What is required:
When a line in the records contains the string "times", copy that line.

Data provided:
────────
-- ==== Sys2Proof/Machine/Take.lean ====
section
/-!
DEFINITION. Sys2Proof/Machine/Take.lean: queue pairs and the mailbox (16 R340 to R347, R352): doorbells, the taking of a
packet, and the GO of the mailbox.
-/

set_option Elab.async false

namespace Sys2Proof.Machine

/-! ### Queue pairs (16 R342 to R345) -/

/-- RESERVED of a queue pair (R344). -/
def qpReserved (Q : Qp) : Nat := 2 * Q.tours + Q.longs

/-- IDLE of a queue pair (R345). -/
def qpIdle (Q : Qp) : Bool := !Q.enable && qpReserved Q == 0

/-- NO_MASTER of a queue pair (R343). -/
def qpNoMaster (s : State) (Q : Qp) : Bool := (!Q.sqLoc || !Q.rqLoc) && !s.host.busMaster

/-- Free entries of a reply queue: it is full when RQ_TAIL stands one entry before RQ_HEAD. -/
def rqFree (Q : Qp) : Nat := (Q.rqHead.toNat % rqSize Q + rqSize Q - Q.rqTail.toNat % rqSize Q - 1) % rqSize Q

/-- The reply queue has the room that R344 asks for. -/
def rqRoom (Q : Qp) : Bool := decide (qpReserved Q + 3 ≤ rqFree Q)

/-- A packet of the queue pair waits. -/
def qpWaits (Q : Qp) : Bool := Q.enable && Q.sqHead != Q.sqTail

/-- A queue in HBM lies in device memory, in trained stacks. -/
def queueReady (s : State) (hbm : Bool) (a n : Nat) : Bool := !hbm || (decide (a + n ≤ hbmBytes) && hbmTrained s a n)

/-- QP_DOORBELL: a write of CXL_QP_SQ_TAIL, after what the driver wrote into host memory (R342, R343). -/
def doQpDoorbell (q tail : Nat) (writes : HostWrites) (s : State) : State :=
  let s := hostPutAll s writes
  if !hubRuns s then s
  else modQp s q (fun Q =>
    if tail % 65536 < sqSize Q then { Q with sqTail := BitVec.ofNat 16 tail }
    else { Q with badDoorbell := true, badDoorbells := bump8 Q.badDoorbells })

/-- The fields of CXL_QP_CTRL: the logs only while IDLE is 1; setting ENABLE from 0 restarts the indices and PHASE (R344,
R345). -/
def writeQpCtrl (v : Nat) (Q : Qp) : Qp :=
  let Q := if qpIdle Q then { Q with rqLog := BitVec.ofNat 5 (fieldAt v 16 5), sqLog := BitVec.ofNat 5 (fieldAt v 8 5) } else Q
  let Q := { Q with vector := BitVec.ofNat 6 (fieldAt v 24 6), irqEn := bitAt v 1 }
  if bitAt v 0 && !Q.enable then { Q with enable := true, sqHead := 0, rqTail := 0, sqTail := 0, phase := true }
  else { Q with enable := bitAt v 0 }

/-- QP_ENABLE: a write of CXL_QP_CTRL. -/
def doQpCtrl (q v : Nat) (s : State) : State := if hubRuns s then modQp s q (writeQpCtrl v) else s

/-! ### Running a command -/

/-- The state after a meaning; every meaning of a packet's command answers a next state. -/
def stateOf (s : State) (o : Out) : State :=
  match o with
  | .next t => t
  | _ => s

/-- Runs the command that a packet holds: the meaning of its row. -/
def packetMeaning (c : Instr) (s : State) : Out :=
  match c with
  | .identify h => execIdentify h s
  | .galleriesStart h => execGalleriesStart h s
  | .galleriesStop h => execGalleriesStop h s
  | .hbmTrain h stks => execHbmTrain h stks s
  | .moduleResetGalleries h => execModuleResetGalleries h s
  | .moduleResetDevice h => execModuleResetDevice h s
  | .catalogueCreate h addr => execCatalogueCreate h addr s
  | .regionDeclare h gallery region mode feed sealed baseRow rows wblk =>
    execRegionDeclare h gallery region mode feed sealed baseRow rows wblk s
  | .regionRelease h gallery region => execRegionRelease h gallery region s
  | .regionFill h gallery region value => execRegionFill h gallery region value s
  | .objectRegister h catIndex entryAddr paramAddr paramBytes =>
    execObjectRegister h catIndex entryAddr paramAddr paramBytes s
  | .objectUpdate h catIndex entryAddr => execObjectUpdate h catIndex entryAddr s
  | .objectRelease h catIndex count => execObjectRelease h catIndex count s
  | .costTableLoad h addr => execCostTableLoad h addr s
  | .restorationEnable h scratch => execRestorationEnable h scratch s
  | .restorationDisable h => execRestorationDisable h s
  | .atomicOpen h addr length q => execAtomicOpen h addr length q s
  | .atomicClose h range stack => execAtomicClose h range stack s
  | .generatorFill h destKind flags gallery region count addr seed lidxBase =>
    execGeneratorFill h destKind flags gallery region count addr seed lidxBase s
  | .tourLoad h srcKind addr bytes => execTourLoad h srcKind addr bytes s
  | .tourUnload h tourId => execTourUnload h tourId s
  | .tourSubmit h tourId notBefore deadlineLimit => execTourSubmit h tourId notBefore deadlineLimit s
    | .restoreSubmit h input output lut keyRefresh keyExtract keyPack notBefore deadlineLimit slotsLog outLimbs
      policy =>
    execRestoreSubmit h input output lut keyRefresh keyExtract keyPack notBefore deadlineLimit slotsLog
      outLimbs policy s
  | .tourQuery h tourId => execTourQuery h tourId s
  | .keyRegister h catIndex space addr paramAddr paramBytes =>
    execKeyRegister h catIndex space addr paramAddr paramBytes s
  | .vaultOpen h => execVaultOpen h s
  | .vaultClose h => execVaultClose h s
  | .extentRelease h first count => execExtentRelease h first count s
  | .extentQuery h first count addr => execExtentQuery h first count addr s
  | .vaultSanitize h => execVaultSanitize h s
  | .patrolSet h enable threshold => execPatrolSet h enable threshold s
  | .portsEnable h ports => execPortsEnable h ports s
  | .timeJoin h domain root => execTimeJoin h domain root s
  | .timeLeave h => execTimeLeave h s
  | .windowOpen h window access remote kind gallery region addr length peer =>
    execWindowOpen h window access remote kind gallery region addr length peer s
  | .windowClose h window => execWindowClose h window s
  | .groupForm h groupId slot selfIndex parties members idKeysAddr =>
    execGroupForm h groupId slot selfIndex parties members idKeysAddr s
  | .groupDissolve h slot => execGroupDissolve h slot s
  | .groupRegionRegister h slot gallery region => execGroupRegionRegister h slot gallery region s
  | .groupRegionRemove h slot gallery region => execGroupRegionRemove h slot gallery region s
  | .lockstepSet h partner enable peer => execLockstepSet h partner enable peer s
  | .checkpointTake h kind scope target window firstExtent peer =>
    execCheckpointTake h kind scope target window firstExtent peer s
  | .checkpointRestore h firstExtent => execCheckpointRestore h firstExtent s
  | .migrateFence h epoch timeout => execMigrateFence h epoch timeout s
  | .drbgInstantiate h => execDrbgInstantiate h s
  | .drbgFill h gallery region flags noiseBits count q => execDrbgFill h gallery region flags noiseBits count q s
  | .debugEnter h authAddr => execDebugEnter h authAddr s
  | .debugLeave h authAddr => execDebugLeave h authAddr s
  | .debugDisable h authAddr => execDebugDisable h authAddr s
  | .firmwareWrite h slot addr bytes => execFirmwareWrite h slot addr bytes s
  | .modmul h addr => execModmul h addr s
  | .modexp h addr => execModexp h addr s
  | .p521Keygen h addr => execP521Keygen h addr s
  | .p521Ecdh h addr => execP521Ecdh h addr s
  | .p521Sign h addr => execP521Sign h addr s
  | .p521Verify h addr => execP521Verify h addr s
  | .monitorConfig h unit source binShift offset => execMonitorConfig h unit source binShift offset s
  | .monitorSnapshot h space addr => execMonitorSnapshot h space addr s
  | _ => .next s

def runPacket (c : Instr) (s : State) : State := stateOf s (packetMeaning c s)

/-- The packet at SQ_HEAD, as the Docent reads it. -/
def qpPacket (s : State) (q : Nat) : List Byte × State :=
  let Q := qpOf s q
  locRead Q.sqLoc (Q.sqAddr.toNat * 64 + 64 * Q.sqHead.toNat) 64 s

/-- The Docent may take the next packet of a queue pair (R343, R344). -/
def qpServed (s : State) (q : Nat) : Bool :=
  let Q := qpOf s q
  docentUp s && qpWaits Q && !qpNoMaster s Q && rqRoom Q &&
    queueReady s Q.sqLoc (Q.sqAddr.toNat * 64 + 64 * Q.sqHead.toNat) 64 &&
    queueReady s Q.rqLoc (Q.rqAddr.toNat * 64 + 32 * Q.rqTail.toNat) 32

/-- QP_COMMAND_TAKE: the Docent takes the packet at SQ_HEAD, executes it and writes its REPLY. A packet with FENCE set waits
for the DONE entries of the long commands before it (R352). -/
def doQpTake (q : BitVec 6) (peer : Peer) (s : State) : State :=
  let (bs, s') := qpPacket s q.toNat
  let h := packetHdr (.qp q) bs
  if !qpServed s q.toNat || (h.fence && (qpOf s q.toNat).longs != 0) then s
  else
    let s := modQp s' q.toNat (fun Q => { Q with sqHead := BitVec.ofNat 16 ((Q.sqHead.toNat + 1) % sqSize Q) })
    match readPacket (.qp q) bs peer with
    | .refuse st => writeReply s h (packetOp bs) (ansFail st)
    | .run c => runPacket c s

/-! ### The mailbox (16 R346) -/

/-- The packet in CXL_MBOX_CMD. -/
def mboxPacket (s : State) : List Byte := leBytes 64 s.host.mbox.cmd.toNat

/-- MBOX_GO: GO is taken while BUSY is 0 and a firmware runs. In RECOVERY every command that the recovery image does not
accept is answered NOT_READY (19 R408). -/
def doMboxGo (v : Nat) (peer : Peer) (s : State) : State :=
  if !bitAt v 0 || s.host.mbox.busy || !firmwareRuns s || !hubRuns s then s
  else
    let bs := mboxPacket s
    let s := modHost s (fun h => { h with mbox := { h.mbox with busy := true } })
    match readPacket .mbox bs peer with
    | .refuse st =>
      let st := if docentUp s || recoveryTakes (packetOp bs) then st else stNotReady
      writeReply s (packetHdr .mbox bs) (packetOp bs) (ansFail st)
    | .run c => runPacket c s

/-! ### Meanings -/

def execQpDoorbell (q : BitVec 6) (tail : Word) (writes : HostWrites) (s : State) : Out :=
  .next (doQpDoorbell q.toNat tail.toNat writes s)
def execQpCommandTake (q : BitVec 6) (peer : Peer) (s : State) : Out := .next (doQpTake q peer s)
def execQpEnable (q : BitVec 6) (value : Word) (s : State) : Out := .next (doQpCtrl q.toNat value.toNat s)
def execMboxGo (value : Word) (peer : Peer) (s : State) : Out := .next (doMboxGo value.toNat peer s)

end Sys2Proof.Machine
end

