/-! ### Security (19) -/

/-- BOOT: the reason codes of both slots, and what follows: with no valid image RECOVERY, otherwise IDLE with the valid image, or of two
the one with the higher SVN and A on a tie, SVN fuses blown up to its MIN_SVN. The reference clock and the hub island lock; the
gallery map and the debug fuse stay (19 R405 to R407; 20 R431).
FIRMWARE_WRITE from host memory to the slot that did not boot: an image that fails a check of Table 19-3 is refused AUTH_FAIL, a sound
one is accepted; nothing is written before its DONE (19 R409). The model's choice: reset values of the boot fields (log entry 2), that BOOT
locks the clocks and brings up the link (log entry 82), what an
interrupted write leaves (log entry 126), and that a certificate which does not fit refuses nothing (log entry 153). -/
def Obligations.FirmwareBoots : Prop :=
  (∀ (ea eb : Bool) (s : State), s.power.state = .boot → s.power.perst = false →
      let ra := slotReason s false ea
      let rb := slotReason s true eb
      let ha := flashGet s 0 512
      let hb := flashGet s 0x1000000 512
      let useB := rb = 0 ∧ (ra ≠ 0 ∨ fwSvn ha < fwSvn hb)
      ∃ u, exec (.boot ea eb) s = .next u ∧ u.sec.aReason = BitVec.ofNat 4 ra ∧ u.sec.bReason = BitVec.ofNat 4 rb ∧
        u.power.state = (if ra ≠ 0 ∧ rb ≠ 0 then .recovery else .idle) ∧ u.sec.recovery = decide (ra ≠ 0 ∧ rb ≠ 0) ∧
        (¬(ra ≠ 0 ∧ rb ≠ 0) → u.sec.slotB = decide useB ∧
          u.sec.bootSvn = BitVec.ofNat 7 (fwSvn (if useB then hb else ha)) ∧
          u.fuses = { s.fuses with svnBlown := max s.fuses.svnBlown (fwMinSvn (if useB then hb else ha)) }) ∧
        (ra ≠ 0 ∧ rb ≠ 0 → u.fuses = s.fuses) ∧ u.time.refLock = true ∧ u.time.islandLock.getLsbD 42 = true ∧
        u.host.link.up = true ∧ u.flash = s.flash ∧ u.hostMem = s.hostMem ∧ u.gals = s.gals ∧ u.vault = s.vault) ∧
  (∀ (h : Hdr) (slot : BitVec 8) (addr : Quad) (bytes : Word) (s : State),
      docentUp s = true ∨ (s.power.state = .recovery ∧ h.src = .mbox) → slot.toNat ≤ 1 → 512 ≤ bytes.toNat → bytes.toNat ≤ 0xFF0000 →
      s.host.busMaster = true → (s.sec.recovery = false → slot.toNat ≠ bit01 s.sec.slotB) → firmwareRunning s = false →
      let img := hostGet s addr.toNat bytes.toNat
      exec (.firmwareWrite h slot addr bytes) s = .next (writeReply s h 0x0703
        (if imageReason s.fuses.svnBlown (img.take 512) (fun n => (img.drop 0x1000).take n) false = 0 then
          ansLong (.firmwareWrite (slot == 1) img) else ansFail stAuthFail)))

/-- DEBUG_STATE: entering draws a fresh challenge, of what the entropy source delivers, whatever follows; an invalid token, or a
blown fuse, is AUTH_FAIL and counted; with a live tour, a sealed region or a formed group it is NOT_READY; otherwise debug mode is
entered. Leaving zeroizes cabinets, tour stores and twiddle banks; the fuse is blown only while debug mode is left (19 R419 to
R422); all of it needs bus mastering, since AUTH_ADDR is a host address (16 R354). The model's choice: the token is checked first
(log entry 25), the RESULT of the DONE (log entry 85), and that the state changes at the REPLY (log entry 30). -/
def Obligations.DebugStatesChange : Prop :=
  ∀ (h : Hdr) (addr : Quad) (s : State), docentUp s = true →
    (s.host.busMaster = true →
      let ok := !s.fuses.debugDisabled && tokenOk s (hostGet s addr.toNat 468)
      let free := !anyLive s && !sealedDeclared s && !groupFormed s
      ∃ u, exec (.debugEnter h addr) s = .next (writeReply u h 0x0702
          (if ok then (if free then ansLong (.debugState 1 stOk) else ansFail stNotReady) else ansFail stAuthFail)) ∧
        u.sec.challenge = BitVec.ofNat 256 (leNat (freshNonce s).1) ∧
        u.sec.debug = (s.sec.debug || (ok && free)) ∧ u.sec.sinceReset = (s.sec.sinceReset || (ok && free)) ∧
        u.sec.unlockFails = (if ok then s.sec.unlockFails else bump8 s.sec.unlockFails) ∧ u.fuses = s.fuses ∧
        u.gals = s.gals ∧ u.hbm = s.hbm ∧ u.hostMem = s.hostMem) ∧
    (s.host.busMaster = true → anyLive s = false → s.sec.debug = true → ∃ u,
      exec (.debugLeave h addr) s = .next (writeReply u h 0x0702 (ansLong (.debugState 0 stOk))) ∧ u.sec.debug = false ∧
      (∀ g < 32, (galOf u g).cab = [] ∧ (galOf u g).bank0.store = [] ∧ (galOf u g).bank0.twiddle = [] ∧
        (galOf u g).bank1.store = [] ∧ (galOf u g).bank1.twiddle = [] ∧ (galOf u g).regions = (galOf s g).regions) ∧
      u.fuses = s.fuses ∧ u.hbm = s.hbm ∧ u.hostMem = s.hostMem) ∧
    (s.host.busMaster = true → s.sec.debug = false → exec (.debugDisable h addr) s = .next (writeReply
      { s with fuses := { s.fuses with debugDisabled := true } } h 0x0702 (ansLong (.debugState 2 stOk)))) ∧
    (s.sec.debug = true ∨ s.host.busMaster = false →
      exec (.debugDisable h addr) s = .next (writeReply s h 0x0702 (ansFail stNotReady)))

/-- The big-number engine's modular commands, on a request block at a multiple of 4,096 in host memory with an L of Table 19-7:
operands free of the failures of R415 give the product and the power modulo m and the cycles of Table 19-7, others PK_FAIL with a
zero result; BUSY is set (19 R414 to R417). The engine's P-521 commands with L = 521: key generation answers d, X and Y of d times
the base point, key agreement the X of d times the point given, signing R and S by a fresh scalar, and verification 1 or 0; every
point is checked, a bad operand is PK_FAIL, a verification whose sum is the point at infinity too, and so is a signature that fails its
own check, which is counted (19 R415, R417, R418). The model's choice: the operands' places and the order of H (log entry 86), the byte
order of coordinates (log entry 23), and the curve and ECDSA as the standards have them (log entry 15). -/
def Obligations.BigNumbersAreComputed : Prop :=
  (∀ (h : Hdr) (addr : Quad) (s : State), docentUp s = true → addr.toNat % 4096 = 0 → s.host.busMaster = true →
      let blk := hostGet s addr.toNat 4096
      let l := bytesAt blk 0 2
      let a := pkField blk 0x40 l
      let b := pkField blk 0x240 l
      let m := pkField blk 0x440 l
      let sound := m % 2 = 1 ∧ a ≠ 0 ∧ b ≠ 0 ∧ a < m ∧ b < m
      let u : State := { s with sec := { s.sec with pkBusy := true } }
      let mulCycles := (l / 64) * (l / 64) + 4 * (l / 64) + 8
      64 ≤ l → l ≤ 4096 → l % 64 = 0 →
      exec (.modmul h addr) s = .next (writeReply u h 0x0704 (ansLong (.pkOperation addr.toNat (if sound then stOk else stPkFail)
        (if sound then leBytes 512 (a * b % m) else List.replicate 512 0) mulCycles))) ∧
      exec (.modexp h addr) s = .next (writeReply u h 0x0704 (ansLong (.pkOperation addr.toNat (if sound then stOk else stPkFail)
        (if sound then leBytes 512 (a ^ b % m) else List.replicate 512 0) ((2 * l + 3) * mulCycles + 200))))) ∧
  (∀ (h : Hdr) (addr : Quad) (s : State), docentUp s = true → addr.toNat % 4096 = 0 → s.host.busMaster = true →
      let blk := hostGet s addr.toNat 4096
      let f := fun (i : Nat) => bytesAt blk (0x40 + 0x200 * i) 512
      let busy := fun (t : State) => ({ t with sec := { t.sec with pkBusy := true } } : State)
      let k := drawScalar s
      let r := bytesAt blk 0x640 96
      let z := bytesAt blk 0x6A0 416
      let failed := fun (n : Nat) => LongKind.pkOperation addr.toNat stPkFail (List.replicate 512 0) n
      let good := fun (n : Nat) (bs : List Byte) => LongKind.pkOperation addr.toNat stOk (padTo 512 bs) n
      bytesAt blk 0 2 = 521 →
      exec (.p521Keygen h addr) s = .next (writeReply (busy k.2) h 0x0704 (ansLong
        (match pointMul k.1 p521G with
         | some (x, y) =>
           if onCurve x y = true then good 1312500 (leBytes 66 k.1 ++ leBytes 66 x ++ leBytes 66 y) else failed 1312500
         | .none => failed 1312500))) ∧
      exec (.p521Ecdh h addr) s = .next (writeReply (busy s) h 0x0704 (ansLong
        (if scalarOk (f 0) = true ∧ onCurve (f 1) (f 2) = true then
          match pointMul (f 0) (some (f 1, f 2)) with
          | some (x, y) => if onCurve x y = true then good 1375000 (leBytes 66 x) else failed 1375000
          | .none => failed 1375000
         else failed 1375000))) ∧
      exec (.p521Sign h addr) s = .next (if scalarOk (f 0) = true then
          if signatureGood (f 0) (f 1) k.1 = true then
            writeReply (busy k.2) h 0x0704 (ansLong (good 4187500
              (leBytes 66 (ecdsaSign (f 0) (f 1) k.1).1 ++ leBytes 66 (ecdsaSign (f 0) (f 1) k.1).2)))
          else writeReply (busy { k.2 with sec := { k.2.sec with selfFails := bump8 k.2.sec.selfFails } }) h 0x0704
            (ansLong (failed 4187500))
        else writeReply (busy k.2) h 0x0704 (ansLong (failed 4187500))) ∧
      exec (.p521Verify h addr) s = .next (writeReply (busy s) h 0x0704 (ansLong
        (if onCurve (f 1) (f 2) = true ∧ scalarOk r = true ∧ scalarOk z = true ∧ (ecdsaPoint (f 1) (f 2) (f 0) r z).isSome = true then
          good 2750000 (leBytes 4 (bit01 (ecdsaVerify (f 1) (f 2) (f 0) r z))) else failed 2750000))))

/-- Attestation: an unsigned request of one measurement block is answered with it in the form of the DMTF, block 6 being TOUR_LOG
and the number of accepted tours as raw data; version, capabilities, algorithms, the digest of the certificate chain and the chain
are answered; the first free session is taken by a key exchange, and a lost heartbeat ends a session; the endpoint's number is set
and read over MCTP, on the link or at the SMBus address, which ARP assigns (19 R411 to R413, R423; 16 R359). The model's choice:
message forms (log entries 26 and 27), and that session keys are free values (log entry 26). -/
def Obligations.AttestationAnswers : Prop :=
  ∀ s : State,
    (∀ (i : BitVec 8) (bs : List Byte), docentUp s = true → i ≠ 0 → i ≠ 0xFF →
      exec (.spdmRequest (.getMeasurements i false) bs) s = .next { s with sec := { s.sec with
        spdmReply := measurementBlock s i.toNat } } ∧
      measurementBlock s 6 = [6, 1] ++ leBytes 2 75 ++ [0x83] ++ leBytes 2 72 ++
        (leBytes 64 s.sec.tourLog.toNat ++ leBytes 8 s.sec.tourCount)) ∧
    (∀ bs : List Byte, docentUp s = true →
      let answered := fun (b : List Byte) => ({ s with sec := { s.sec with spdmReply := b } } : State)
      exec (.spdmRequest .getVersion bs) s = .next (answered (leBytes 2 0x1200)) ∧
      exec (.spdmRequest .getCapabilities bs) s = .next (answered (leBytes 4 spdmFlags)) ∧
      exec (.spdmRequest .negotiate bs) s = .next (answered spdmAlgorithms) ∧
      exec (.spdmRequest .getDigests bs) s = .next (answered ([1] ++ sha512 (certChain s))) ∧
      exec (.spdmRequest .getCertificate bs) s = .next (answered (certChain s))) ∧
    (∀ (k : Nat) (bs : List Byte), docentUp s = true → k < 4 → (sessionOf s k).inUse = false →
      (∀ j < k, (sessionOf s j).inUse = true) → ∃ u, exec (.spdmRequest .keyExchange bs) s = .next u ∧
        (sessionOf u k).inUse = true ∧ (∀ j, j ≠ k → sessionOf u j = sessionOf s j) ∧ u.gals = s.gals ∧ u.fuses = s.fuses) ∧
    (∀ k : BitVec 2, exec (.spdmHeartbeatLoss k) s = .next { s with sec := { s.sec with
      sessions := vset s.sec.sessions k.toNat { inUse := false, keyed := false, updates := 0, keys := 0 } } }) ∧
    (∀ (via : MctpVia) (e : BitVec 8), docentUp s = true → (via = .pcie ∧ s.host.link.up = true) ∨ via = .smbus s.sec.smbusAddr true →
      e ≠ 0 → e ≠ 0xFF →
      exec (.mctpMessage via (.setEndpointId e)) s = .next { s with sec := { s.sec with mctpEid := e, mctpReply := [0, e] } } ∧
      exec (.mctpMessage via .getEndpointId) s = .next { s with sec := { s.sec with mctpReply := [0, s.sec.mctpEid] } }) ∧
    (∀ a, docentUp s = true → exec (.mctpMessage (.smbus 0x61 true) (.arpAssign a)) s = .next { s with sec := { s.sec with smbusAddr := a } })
────────
Answer for this exercise:
zero result; BUSY is set (19 R414 to R417). The engine's P-521 commands with L = 521: key generation answers d, X and Y of d times
the base point, key agreement the X of d times the point given, signing R and S by a fresh scalar, and verification 1 or 0; every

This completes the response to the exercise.